**About this task**
Your answer should be the exact lines of the data below from the one containing "def absentBlock (k" through the one containing "and transport. -/"; please include nothing else.

Saved data entries:
● ● ● ●
-- ==== Sys2Proof/Machine/Align.lean ====
section
/-! DEFINITION. Stream alignment: streams, concentrations and buckets (R297–R316). -/

namespace Sys2Proof.Machine

/-- The position of ALN instance `i`. -/
def atPos (i : Nat) : Nat := (tilePositions .aln).getD i 99
/-- The base of the registers of stream `st`. -/
def alBase (st : Nat) : Nat := banked (atBase (st / 512)) (st % 512)
/-- The base of context `x` of PKT instance `p`. -/
def pcBase (p x : Nat) : Nat := banked (kindBase .pkt p) x
/-- The position of PKT instance `p`. -/
def pkPos (p : Nat) : Nat := (tilePositions .pkt).getD p 99

/-- An event of ALN instance `i`. -/
def State.atEvent (s : State) (i : Nat) (f : Fld) : State := s.event (tileEv (atPos i)) (atBase i) f
/-- The record of an enabled stream. -/
def State.stream (s : State) (st : Nat) : Option Stream := s.align.streams.find? (fun x => x.st == st)
/-- A stream's record replaced. -/
def State.setStream (s : State) (x : Stream) : State :=
  s.setAln { s.align with streams := s.align.streams.map (fun y => if y.st = x.st then x else y) }
/-! ### Layout (R299) -/

/-- FORMAT, PHNMR, ANNMR and DGNMR of block `d` of a stream. -/
def State.block (s : State) (st d : Nat) : Nat × Nat × Nat × Nat :=
  let b := alBase st + d / 2 * 8
  if d % 2 = 0 then (s.get b Rg.AL_BLK.FORMAT0, s.get b Rg.AL_BLK.PHNMR0, s.get b Rg.AL_BLK.ANNMR0, s.get b Rg.AL_BLK.DGNMR0)
  else (s.get b Rg.AL_BLK.FORMAT1, s.get b Rg.AL_BLK.PHNMR1, s.get b Rg.AL_BLK.ANNMR1, s.get b Rg.AL_BLK.DGNMR1)

/-- The bytes of a block. -/
def blockLen (k : Nat × Nat × Nat × Nat) : Nat :=
  let f := k.1
  2 + k.2.1 * (if bitOf 1 f then 8 else 4) + (if bitOf 3 f then 8 else 4) + k.2.2.1 * (if bitOf 2 f then 4 else 2) + 2 * k.2.2.2

/-- The channels a local stream selects, in lane order (R303). -/
def State.localChans (s : State) (st : Nat) : List Nat :=
  let b := alBase st
  ((List.range 16).filter (fun l => bitOf l (s.get b Rg.AL_ADDR.ADDR))).map (fun l => s.get b Rg.AL_CFG.PKT * 16 + l)

/-- The lane whose frequency and ROCOF a local stream reports. -/
def State.localFreq (s : State) (st : Nat) : Nat :=
  s.get (alBase st) Rg.AL_CFG.PKT * 16 + bits 16 4 (s.get (alBase st) Rg.AL_ADDR.ADDR)

/-- Whether a stream is local. -/
def State.isLocal (s : State) (st : Nat) : Bool := s.flag (alBase st) Rg.AL_CFG.LOCAL

/-- The PMU blocks of a stream: as AL_BLK gives them, or the one block of a local stream. -/
def State.blocks (s : State) (st : Nat) : List (Nat × Nat × Nat × Nat) :=
  if s.isLocal st then [(0xB, (s.localChans st).length, 0, 0)]
  else (List.range (s.get (alBase st) Rg.AL_CFG.NUM_PMU + 1)).map (s.block st)

/-- LEN of a stream. -/
def State.streamLen (s : State) (st : Nat) : Nat := ((s.blocks st).map blockLen).sum

/-- A list repeated. -/
def rep (n : Nat) (l : List Byte) : List Byte := (List.replicate n l).flatten

/-- The block of an absent member (R307). -/
def absentBlock (k : Nat × Nat × Nat × Nat) : List Byte :=
  let nan := beBytes 4 0x7FC00000
  let bad := beBytes 2 0x8000
  beBytes 2 0x8000 ++ rep k.2.1 (if bitOf 1 k.1 then nan ++ nan else bad ++ bad) ++
  (if bitOf 3 k.1 then nan ++ nan else bad ++ bad) ++ rep k.2.2.1 (if bitOf 2 k.1 then nan else bad) ++ rep k.2.2.2 (beBytes 2 0)

/-! ### Stream enable (R297, R303, R312, R313) -/

/-- Whether two remote streams have the same IDCODE, address, port and transport. -/
def State.sameKey (s : State) (x y : Nat) : Bool :=
  let a := alBase x
  let b := alBase y
  s.get a Rg.AL_CFG.IDCODE == s.get b Rg.AL_CFG.IDCODE && s.get a Rg.AL_ADDR.ADDR == s.get b Rg.AL_ADDR.ADDR &&
  s.get (a + 8) Rg.AL_ADDR.ADDR == s.get (b + 8) Rg.AL_ADDR.ADDR && s.get a Rg.AL_PORT.SRC_PORT == s.get b Rg.AL_PORT.SRC_PORT &&
  s.get a Rg.AL_PORT.V6 == s.get b Rg.AL_PORT.V6 && s.get a Rg.AL_PORT.TCP == s.get b Rg.AL_PORT.TCP

/-- The base of the connection context a stream names. -/
def State.connBase (s : State) (st : Nat) : Nat := pcBase (s.get (alBase st) Rg.AL_CFG.PKT) (s.get (alBase st) Rg.AL_CFG.CONN)

/-- Whether an enable of a remote stream meets KEY_DUP. -/
def State.keyDup (s : State) (st : Nat) : Bool :=
  (s.flag (s.connBase st) Rg.PC_CFG.EN && !s.flag (s.connBase st) Rg.PC_CFG.OWNED) ||
  s.align.streams.any (fun x => x.st != st && !s.isLocal x.st && (s.sameKey x.st st || s.connBase x.st == s.connBase st))

/-- Whether a local stream's configuration is refused (R303). -/
def State.localBad (s : State) (st : Nat) : Bool :=
  let l := s.localChans st
  let a := l.headD 0
  l.isEmpty || l.any (fun c => !s.phEn c) || !l.contains (s.localFreq st) ||
  l.any (fun c => s.phFs c != s.phFs a || s.phF0 c != s.phF0 a) || s.phFs a != s.get (alBase st) Rg.AL_CFG.RATE

/-- Whether the figures of a stream lie outside their ranges. -/
def State.streamRange (s : State) (st : Nat) : Bool :=
  let b := alBase st
  let g := s.get b
  decide (g Rg.AL_CFG.RATE < 1 ∨ 240 < g Rg.AL_CFG.RATE ∨ g Rg.AL_WAIT.WMIN < 1 ∨ g Rg.AL_WAIT.WMAX < g Rg.AL_WAIT.WMIN ∨
    1000 < g Rg.AL_WAIT.WMAX ∨ 1000 < g Rg.AL_WAIT.MARGIN ∨ 3240 < s.streamLen st) ||
  (s.blocks st).any (fun k => decide (64 < k.2.1 ∨ 64 < k.2.2.1 ∨ 16 < k.2.2.2))

/-- The first check a stream's enable fails, as AL_STAT.REFUSE. -/
def State.streamRefusal (s : State) (st : Nat) : Nat :=
  let p := s.get (alBase st) Rg.AL_CFG.PKT
  let src := if s.isLocal st then (if p < 4 then (tilePositions .phs).getD p 99 else 99) else pkPos p
  if (s.linkTo src (atPos (st / 512))).isNone then 1
  else if s.streamRange st then 2
  else if !s.isLocal st ∧ s.keyDup st then 3
  else if s.align.concs.any (fun c => c.members.any (fun m => m.st == st && m.len != s.streamLen st)) then 4
  else if s.isLocal st ∧ s.localBad st then 5
  else 0

/-- WAIT_CAP of concentration `n` as a stream's tile knows it: of its home while it runs. -/
def State.waitCap (s : State) (i n : Nat) : Nat :=
  let home := match s.conc n with
    | some c => c.home
    | none => i
  s.get (acBase home n) Rg.AC_CFG.WAIT_CAP

/-- The quarantine of a stream in ns (R313). -/
def State.quarTime (s : State) (st : Nat) : Nat :=
  let caps := ((List.range 16).filter (fun n => bitOf n (s.get (alBase st) Rg.AL_MEMB.MEMB))).map (s.waitCap (st / 512))
  ((s.get (alBase st) Rg.AL_WAIT.WMAX :: caps).foldl max 0 + 2) * 1000000

/-- The wait time from the latency estimate, in µs (R305). -/
def State.waitOf (s : State) (st q : Nat) : Nat :=
  let b := alBase st
  let wmax := s.get b Rg.AL_WAIT.WMAX * 1000
  if s.flag b Rg.AL_CFG.WAIT_MODE then wmax
  else min (max (q + s.get b Rg.AL_WAIT.MARGIN * 1000) (s.get b Rg.AL_WAIT.WMIN * 1000)) wmax

/-- The latency estimate set with its wait time. -/
def State.setQ (s : State) (st q : Nat) : State := s.sets (alBase st) [(Rg.AL_Q.Q, q), (Rg.AL_Q.W, s.waitOf st q)]

/-- The connection context loaded for a stream that owns it (R444). -/
def State.ownContext (s : State) (st : Nat) : State :=
  let b := alBase st
  let c := s.connBase st
  let t := s.sets c [(Rg.PC_CFG.KIND, if s.flag b Rg.AL_PORT.TCP then 2 else 1), (Rg.PC_CFG.PROTO, 1),
    (Rg.PC_CFG.V6, s.get b Rg.AL_PORT.V6), (Rg.PC_CFG.SW_FLOW, s.get b Rg.AL_CFG.SW_FLOW), (Rg.PC_CFG.DST_POS, atPos (st / 512)),
    (Rg.PC_CFG.DST_LANE, st % 512), (Rg.PC_PORTS.RPORT, s.get b Rg.AL_PORT.SRC_PORT),
    (Rg.PC_RADDR.ADDR, s.get b Rg.AL_ADDR.ADDR), (Rg.PC_CFG.EN, 1), (Rg.PC_CFG.OWNED, 1), (Rg.PC_STAT.RUN, 1), (Rg.PC_STAT.REFUSE, 0)]
  let t := t.set (c + 8) Rg.PC_RADDR.ADDR (s.get (b + 8) Rg.AL_ADDR.ADDR)
  { t with pkt := assocDel (s.get b Rg.AL_CFG.PKT * 1024 + s.get b Rg.AL_CFG.CONN) t.pkt }

/-- AL_BLK0 of a local stream reads its layout (R303). -/
def State.localLayout (s : State) (st : Nat) : State :=
  s.sets (alBase st) [(Rg.AL_BLK.FORMAT0, 0xB), (Rg.AL_BLK.PHNMR0, (s.localChans st).length), (Rg.AL_BLK.ANNMR0, 0),
    (Rg.AL_BLK.DGNMR0, 0), (Rg.AL_BLK.FORMAT1, 0), (Rg.AL_BLK.PHNMR1, 0), (Rg.AL_BLK.ANNMR1, 0), (Rg.AL_BLK.DGNMR1, 0),
    (Rg.AL_CFG.NUM_PMU, 0)]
● ● ● ●
**Answer to this problem**
def absentBlock (k : Nat × Nat × Nat × Nat) : List Byte :=
  let nan := beBytes 4 0x7FC00000
  let bad := beBytes 2 0x8000
  beBytes 2 0x8000 ++ rep k.2.1 (if bitOf 1 k.1 then nan ++ nan else bad ++ bad) ++
  (if bitOf 3 k.1 then nan ++ nan else bad ++ bad) ++ rep k.2.2.1 (if bitOf 2 k.1 then nan else bad) ++ rep k.2.2.2 (beBytes 2 0)

/-! ### Stream enable (R297, R303, R312, R313) -/

/-- Whether two remote streams have the same IDCODE, address, port and transport. -/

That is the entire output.